AF Corse ends its sweep with the triumph of GTE Am Le Mans


The GTE Am battle had it all in the 89th edition of the 24 Hours of Le Mans: incidents, track battles, strategic bets, returns by car and a historic result.

AF Corse’s # 83 crew of François Perrodo, Nicklas Nielsen and Alessio Rovera overtook Ferrari and AF Corse with their victory here, crossing the finish line almost two minutes ahead of the other riders. in the hotly contested category.

The most remarkable statistic which emerges from this category is that the victory of the n ° 83 is the first of AF Corse in GTE Am. After years of rapprochement, the team of Amato Ferrari made it. , and in a beautiful way too.

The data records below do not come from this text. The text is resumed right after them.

/-- The byte a fault is about stands at PC, because the faulting step changed nothing. -/
theorem step_keeps_faultExplained (h : step s = .next t) (hs : s.faultExplained = true) :
    t.faultExplained = true := by
  rcases step_cases h with ⟨-, rfl⟩ | ⟨-, -, rfl⟩ | ⟨-, -, rfl⟩ | ⟨-, i, hfetch, -, heffect⟩
  · exact hs
  · rfl
  · exact beq_self_eq_true _
  · cases heffect with
    | trap hformat _ =>
      rw [← opcode_mem_wordOperandOpcodes_iff, ← byteAt_pc_of_fetchInstr hfetch, ← readByte_pc] at hformat
      exact List.contains_iff_mem.mpr hformat
    | halt _ | load _ _ | jump _ _ _ | increment _ | transfer _ => rfl

theorem step_keeps_inv (h : step s = .next t) (hs : s.Inv) : t.Inv :=
  ⟨(step_frame h).mem.symm ▸ hs.1, step_keeps_engineConsistent h hs.2⟩

/-- Settles O40: memory is unchanged, and each control state a step leaves is consistent. -/
theorem everyStepKeepsTheInvariant : Obligations.EveryStepKeepsTheInvariant :=
  fun _ _ hinv hexplained h => ⟨step_keeps_inv h hinv, step_keeps_faultExplained h hexplained⟩

/-- A byte is not zero and negative at once, so Z and N stay exclusive (spec/43_load.md R110). -/
theorem step_keeps_afterReset (h : step s = .next t) (hs : s.AfterReset) : t.AfterReset := by
  obtain ⟨hu, hy, hc, hi, hd, hb, hv, hzn⟩ := hs
  have hframe := step_frame h
  refine ⟨hframe.unwritten.trans hu, hframe.y.trans hy, hframe.c.trans hc, hframe.i.trans hi, hframe.d.trans hd,
    hframe.b.trans hb, hframe.v.trans hv, ?_⟩
  have exclusive (w : Byte) : (decide (w.toNat = 0) && decide (128 ≤ w.toNat)) = false := by
    rw [← beq_zero, ← getLsbD_seven, zero_and_negative_exclusive]
  rcases zAndNFollowTheRegisterWritten s t h with ⟨hz, hn⟩ | ⟨hz, hn, -⟩ | ⟨hz, hn, -⟩ <;> rw [hz, hn]
  · exact hzn
  · exact exclusive t.a
  · exact exclusive t.x

end Sys2Proof.Machine
end

section
/-! What every host operation keeps, reduced to three facts: about writes of memory, about a step and about a reset
(spec/00_scope.md R7). -/

namespace Sys2Proof.Machine

open Sys2Proof.Claims

/-- `t` is `s` with at most other memory, canonical if it was. -/
def MemoryOnly (s t : State) : Prop := (s.mem.wf = true → t.mem.wf = true) ∧ { t with mem := s.mem } = s

variable {s t : State}

theorem MemoryOnly.refl (s : State) : MemoryOnly s s := ⟨id, rfl⟩

theorem MemoryOnly.trans {u : State} (h : MemoryOnly s t) (h' : MemoryOnly t u) : MemoryOnly s u :=
  ⟨h'.1 ∘ h.1, (congrArg (fun v : State => { v with mem := s.mem }) h'.2).trans h.2⟩

theorem MemoryOnly.engine (h : MemoryOnly s t) : t.engine = s.engine := by rw [← h.2]

theorem MemoryOnly.pc (h : MemoryOnly s t) : t.pc = s.pc := by rw [← h.2]

theorem MemoryOnly.unwritten (h : MemoryOnly s t) : t.unwritten = s.unwritten := by rw [← h.2]

theorem memoryOnly_hostWrite (q : Word) (w : Byte) (s : State) : MemoryOnly s (hostWrite q w s).2 :=
  ⟨fun h => writeByte_wf h q w, rfl⟩

theorem memoryOnly_hostRead16 (q : Word) (s : State) : MemoryOnly s (hostRead16 q s).2 := by
  rw [hostRead16]
  split <;> exact .refl s

theorem memoryOnly_hostWrite16 (q w : Word) (s : State) : MemoryOnly s (hostWrite16 q w s).2 := by
  rw [hostWrite16]
  split
  · exact .refl s
  · exact ⟨fun h => writeWord_wf h q w, rfl⟩

theorem memoryOnly_hostWriteRange (start : Word) (bytes : List Byte) (s : State) :
    MemoryOnly s (hostWriteRange start bytes s).2 := by
  rw [hostWriteRange]
  split
  · exact .refl s
  · next hlen => exact ⟨fun h => wf_writeList h (by omega), rfl⟩

theorem memoryOnly_hostLoad (program : List Byte) (s : State) : MemoryOnly s (hostLoad program s).2 := by
  rcases faulted_or_not s with ⟨r, h⟩ | h
  · rw [hostLoad_faulted program h]
    exact .refl s
  · rw [hostLoad_eq program h]
    split
    · exact .refl s
    · next hlen =>
      have hfits : loadBase.toNat + program.length ≤ 65536 := by
        simp only [romCapacity, loadBase, BitVec.reduceToNat] at hlen ⊢
        omega
      exact ⟨fun hwf => writeWord_wf (wf_writeList hwf hfits) _ _, rfl⟩

theorem hostStep_keeps {P : State → Prop} (hstep : ∀ {s t}, step s = .next t → P s → P t) (s : State) (h : P s) :
    P (hostStep s).2 := by
  rcases hostStep_cases s with ⟨t, ht, heq⟩ | ⟨r, -, heq⟩ | ⟨q, -, heq⟩ <;> rw [heq]
  · exact hstep ht h
  · exact h
  · exact h

/-- What a write of memory, a step and a reset keep, every host operation keeps. -/
theorem applyHostOp_keeps (P : State → Prop) (hmem : ∀ {s t}, MemoryOnly s t → P s → P t)
    (hstep : ∀ {s t}, step s = .next t → P s → P t) (hreset : ∀ s, P s → P (hostReset s).2) (op : HostOp)
    (s : State) (h : P s) : P (applyHostOp op s).2 := by
  cases op with
  | read q => exact h
  | write q w => exact hmem (memoryOnly_hostWrite q w s) h
  | read16 q => exact hmem (memoryOnly_hostRead16 q s) h
  | write16 q w => exact hmem (memoryOnly_hostWrite16 q w s) h
  | writeRange start bytes => exact hmem (memoryOnly_hostWriteRange start bytes s) h
  | load program => exact hmem (memoryOnly_hostLoad program s) h
  | reset => exact hreset s h
  | step => exact hostStep_keeps hstep s h
  | run fuel => exact hostRun_keeps P (hostStep_keeps hstep) fuel s h
  | interpret fuel program =>
    exact hostInterpret_keeps P (hostStep_keeps hstep) (fun program s => hmem (memoryOnly_hostLoad program s)) hreset
      fuel program s h

/-! ### The invariants -/

/-- A reset leaves Faulted alone; from every other control state it writes what the invariants are about. -/
theorem hostReset_cases (s : State) :
    (hostReset s).2 = s ∨ ∃ w, (hostReset s).2 = { State.reset with pc := w, mem := s.mem } := by
  rcases faulted_or_not s with ⟨r, h⟩ | h
  · exact .inl (by rw [hostReset_faulted h])
  · exact .inr ⟨_, by rw [hostReset_eq h]⟩

theorem MemoryOnly.inv (h : MemoryOnly s t) (hs : s.Inv) : t.Inv :=
  ⟨h.1 hs.1, (congrArg State.engineConsistent h.2).trans hs.2⟩

theorem hostReset_keeps_inv (s : State) (hs : s.Inv) : (hostReset s).2.Inv := by
  rcases hostReset_cases s with h | ⟨w, h⟩ <;> rw [h]
  · exact hs
  · exact ⟨hs.1, rfl⟩

/-- Settles O41: writes of memory, a step and a reset keep the invariant. -/
theorem everyHostOperationKeepsTheInvariant : Obligations.EveryHostOperationKeepsTheInvariant :=
  applyHostOp_keeps State.Inv MemoryOnly.inv step_keeps_inv hostReset_keeps_inv

theorem MemoryOnly.afterReset (h : MemoryOnly s t) (hs : s.AfterReset) : t.AfterReset := by
  rw [← h.2] at hs
  exact hs

theorem afterReset_of_reset (pc : Word) (m : Memory) : { State.reset with pc := pc, mem := m }.AfterReset :=
  ⟨rfl, rfl, rfl, rfl, rfl, rfl, rfl, rfl⟩

theorem hostReset_keeps_afterReset (s : State) (hs : s.AfterReset) : (hostReset s).2.AfterReset := by
  rcases hostReset_cases s with h | ⟨w, h⟩ <;> rw [h]
  · exact hs
  · exact afterReset_of_reset w s.mem

/-- Settles O42: writes of memory, a step and a reset keep what reset leaves. -/
theorem whatResetLeavesHoldsFromThenOn : Obligations.WhatResetLeavesHoldsFromThenOn :=
  applyHostOp_keeps State.AfterReset MemoryOnly.afterReset step_keeps_afterReset hostReset_keeps_afterReset

theorem construct_inv (cfg : Config) : (construct cfg).Inv := ⟨rfl, rfl⟩

/-- Settles O43. -/
theorem resetHasTheInvariants : Obligations.ResetHasTheInvariants :=
  ⟨⟨rfl, rfl⟩, rfl, afterReset_of_reset 0 [], fun cfg => ⟨construct_inv cfg, rfl⟩⟩

/-! ### Reachable states -/

/-- Where the registers are written, they are as reset and the steps after it leave them. -/
def State.AfterResetIfWritten (s : State) : Prop := s.unwritten = false → s.AfterReset

theorem construct_afterResetIfWritten (cfg : Config) : (construct cfg).AfterResetIfWritten :=
  fun h => ⟨h, rfl, rfl, rfl, rfl, rfl, rfl, rfl⟩

/-- Only a reset clears the unwritten mark. -/
theorem applyHostOp_keeps_afterResetIfWritten (op : HostOp) (s : State) (hs : s.AfterResetIfWritten) :
    (applyHostOp op s).2.AfterResetIfWritten := by
  refine applyHostOp_keeps State.AfterResetIfWritten ?memory ?step ?reset op s hs
  case memory => exact fun h hs hu => h.afterReset (hs (h.unwritten.symm.trans hu))
  case step => exact fun h hs hu => step_keeps_afterReset h (hs ((step_frame h).unwritten.symm.trans hu))
  case reset =>
    intro s hs
    rcases hostReset_cases s with h | ⟨w, h⟩ <;> rw [h]
    · exact hs
    · exact fun _ => afterReset_of_reset w s.mem

/-- Settles O44, by induction on the operations that lead to the state. -/
theorem everyReachableStateIsConsistent : Obligations.EveryReachableStateIsConsistent := by
  intro cfg t hreach
  induction hreach with
  | refl => exact ⟨construct_inv cfg, construct_afterResetIfWritten cfg⟩
  | op o _ ih =>
    obtain ⟨hinv, hafter⟩ := ih
    exact ⟨everyHostOperationKeepsTheInvariant o _ hinv, applyHostOp_keeps_afterResetIfWritten o _ hafter⟩

end Sys2Proof.Machine
end

section
/-! The addresses in natural-number arithmetic and the resolver in the modes that read a word
(spec/41_address_resolver.md R96 to R101). -/

namespace Sys2Proof.Machine

open Sys2Proof.Claims

variable {pc0 : Word} {s : State}

theorem operandWord_top (w : Word) : operandWord 0xFFFE#16 w = .error (.wordAccessAtTop 0xFFFF#16) := rfl

theorem operandWord_ok (h : pc0 ≠ 0xFFFE#16) (w : Word) : operandWord pc0 w = .ok w := by
  rcases operandWord_cases pc0 w with ⟨htop, -⟩ | ⟨-, hok⟩
  · exact absurd htop h
  · exact hok

theorem readByte_zext16 (s : State) (b : Byte) : readByte s (zext16 b) = s.mem.read b.toNat := by
  rw [readByte, zext16_toNat]

/-- A zero-page sum wraps modulo 256. -/
theorem readByte_zext16_add (s : State) (b w : Byte) :
    readByte s (zext16 (b + w)) = s.mem.read ((b.toNat + w.toNat) % 256) := by
  rw [readByte_zext16, BitVec.toNat_add]

/-- An indexed address wraps modulo 65536. -/
theorem readByte_add_zext16 (s : State) (w : Word) (b : Byte) :
    readByte s (w + zext16 b) = s.mem.read ((w.toNat + b.toNat) % 65536) := by
  rw [readByte, BitVec.toNat_add, zext16_toNat]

All three drivers played their part in this, a brief spin at the start of the only noticeable error captured by the camera during the race.

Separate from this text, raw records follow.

/-- R110: a delay is one event and touches no register. -/
def Obligations.DelayIsOneEvent : Prop :=
  ∀ s : State, s.seq = [] → s.life = .live →
    ∃ c j, exec .delay s = .next { s with
      trace := s.trace ++ [.dly]
      instant := j, contention := c }

/-- R117: the seven events in their order; both lines pulled low; InTransaction; nothing else changes. -/
def Obligations.StartIsItsSevenEvents : Prop :=
  ∀ s : State, s.seq = [] → s.life = .live →
    ∃ es c j, exec .start s = .next { s with
        pads := withDrives s.pads false false, phase := some .inTransaction
        trace := s.trace ++ es, instant := j, contention := c }
      ∧ es.map Event.shape = relShape .sda ++ relShape .scl ++ [.delay] ++ lowShape .sda ++ [.delay]
          ++ lowShape .scl ++ [.delay]

/-- R118: the six events in their order; both lines released; BusIdle; nothing else changes. -/
def Obligations.StopIsItsSixEvents : Prop :=
  ∀ s : State, s.seq = [] → s.life = .live →
    ∃ es c j, exec .stop s = .next { s with
        pads := withDrives s.pads true true, phase := some .busIdle
        trace := s.trace ++ es, instant := j, contention := c }
      ∧ es.map Event.shape = lowShape .sda ++ [.delay] ++ relShape .scl ++ [.delay]
          ++ relShape .sda ++ [.delay]

/-- R119: the five events in their order, a 1 sent by releasing SDA and a 0 by pulling it low; nothing else
changes. Performed in any bus phase (R194). -/
def Obligations.WriteBitIsItsFiveEvents : Prop :=
  ∀ s : State, s.seq = [] → s.life = .live →
    ∃ es c j p, exec .writeBit s = .next { s with
        pads := withDrives s.pads false s.regs.bit, phase := p
        trace := s.trace ++ es, instant := j, contention := c }
      ∧ es.map Event.shape =
          (if s.regs.bit then relShape .sda else lowShape .sda) ++ [.delay] ++ relShape .scl
            ++ [.delay] ++ lowShape .scl

/-- R120: the six events in their order; BIT takes the level sampled after the second delay, which is the
level itself; nothing else changes. -/
def Obligations.ReadBitIsItsSixEvents : Prop :=
  ∀ s : State, s.seq = [] → s.life = .live →
    ∃ es c j p, exec .readBit s = .next { s with
        pads := withDrives s.pads false true, phase := p
        regs := { s.regs with bit := s.answerAt 6 }
        trace := s.trace ++ es, instant := j, contention := c }
      ∧ es.map Event.shape = relShape .sda ++ [.delay] ++ relShape .scl ++ [.delay] ++ [.read .sda]
          ++ lowShape .scl

/-- R121, R202: an optional start, eight written cells bit 7 first, one read cell whose negated level is ACKED,
each event where the cells have it; 18 delays and 55 accesses, 21 and 63 with the start; nothing else
changes. Model's choice (note 20): BIT keeps its value under the inner `readBit`. The events are these
also with SCL released on entry and no start (R194). -/
def Obligations.WriteByteSendsAByteFrame : Prop :=
  ∀ s : State, s.seq = [] → s.life = .live →
    ∃ es c j p, exec .writeByte s = .next { s with
        pads := withDrives s.pads false true
        phase := p
        regs := { s.regs with acked := !(s.answerAt (frameSample (s.regs.byte, s.regs.flag))) }
        trace := s.trace ++ es
        instant := j, contention := c }
      ∧ es.map Event.shape = frameShape (s.regs.byte, s.regs.flag)
      ∧ delayCount es = (if s.regs.flag then 21 else 18)
      ∧ accessCount es = (if s.regs.flag then 63 else 55)
      ∧ (((s.pad .scl).txdis = true → s.regs.flag = true ∧ (s.pad .sda).txdis = true) →
          (es.foldl observe (observerAt s)).symbols = frameSymbols (s.regs.byte, s.regs.flag))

“It’s well deserved for AF, an excellent result,” said former WEC GTE champion Am Perrodo. “It was my second year with Nicklas – he’s flying right now and has done a great job; not only is he fast, but he’s a really nice guy as well. Both guys did an amazing job overnight when over a third of the cars gave up. We had a clean race without big mistakes and it’s also very good for our championship.

GTE Am mirrored LMP2 in many ways, with so many competing cars struggling. It is quite normal that the car that did not make any real mistakes won.

TF Sport came closest to depriving AF Corse of a victory in both categories. Tom Ferrier’s No.33 Aston Martin Vantage had the pace to win, but an overnight flat tire that damaged the rear of the car, and a late race misfire were the deciding factors in the heroic race of the courageous British team for victory.

After the rear puncture and diffuser change, a combination of Le Mans rookie Dylan Pereria and Ben Keating brought the car back into the race, reeling Perrodo, taking the lead late in the race before the dud. It seemed for a short time that TF was in a position to pull off a monumental comeback victory, but the dud forced Keating to stop at the start of his final stint and therefore drive longer than his minimum driving time. With Keating finishing bronze in the car and Rovera installed late, crucial time was lost and Felipe Fraga was finally content with second place.

“It was an emotional victory for sure, and for my very first Le Mans,” said Rovers. “The mechanics were excellent in delivering this result and the strategy was perfect in difficult conditions. I’m really very happy, the Aston was very fast, especially Ben Keating and they made us work hard for that.

Third in the race, the # 80 Ferrari Iron Lynx, which spent most of the race in and around the podiums. Matteo Cressoni, Rino Mastronardi and Callum Ilott kept it clean and finished in the lead lap, but failed to match the No.83 crew in pace.

The No.60 Ferrari Iron Lynx and the best Porsche Dempsey Proton, No.77, did not seem quite up to the task of winning the race after the flag was dropped on Saturday afternoon.

There were plenty of incidents in the classroom. Most notably, the # 98 Aston Martin Racing Vantage, one of the class favorites, became the race’s first retirement when Marcos Gomes took a big hit at Indianapolis in the fourth hour, ending the Canadian veteran Paul Dalla Lana’s hopes of a first victory at Le Mans. Again. He will have to wait another year …

The Project 1 team also failed to finish with one of their Porsches. The No.56 had the more spectacular outing of the two, Egidio Perfetti hitting the barriers hard in the first Mulsanne Chiane just ahead of the No.33 TF Sport Aston following it in the tires with its puncture.

That’s it for the 24 Hours of Le Mans. The committed FIA WEC teams are now considering a trip to Bahrain for a double program to end the season at the end of October.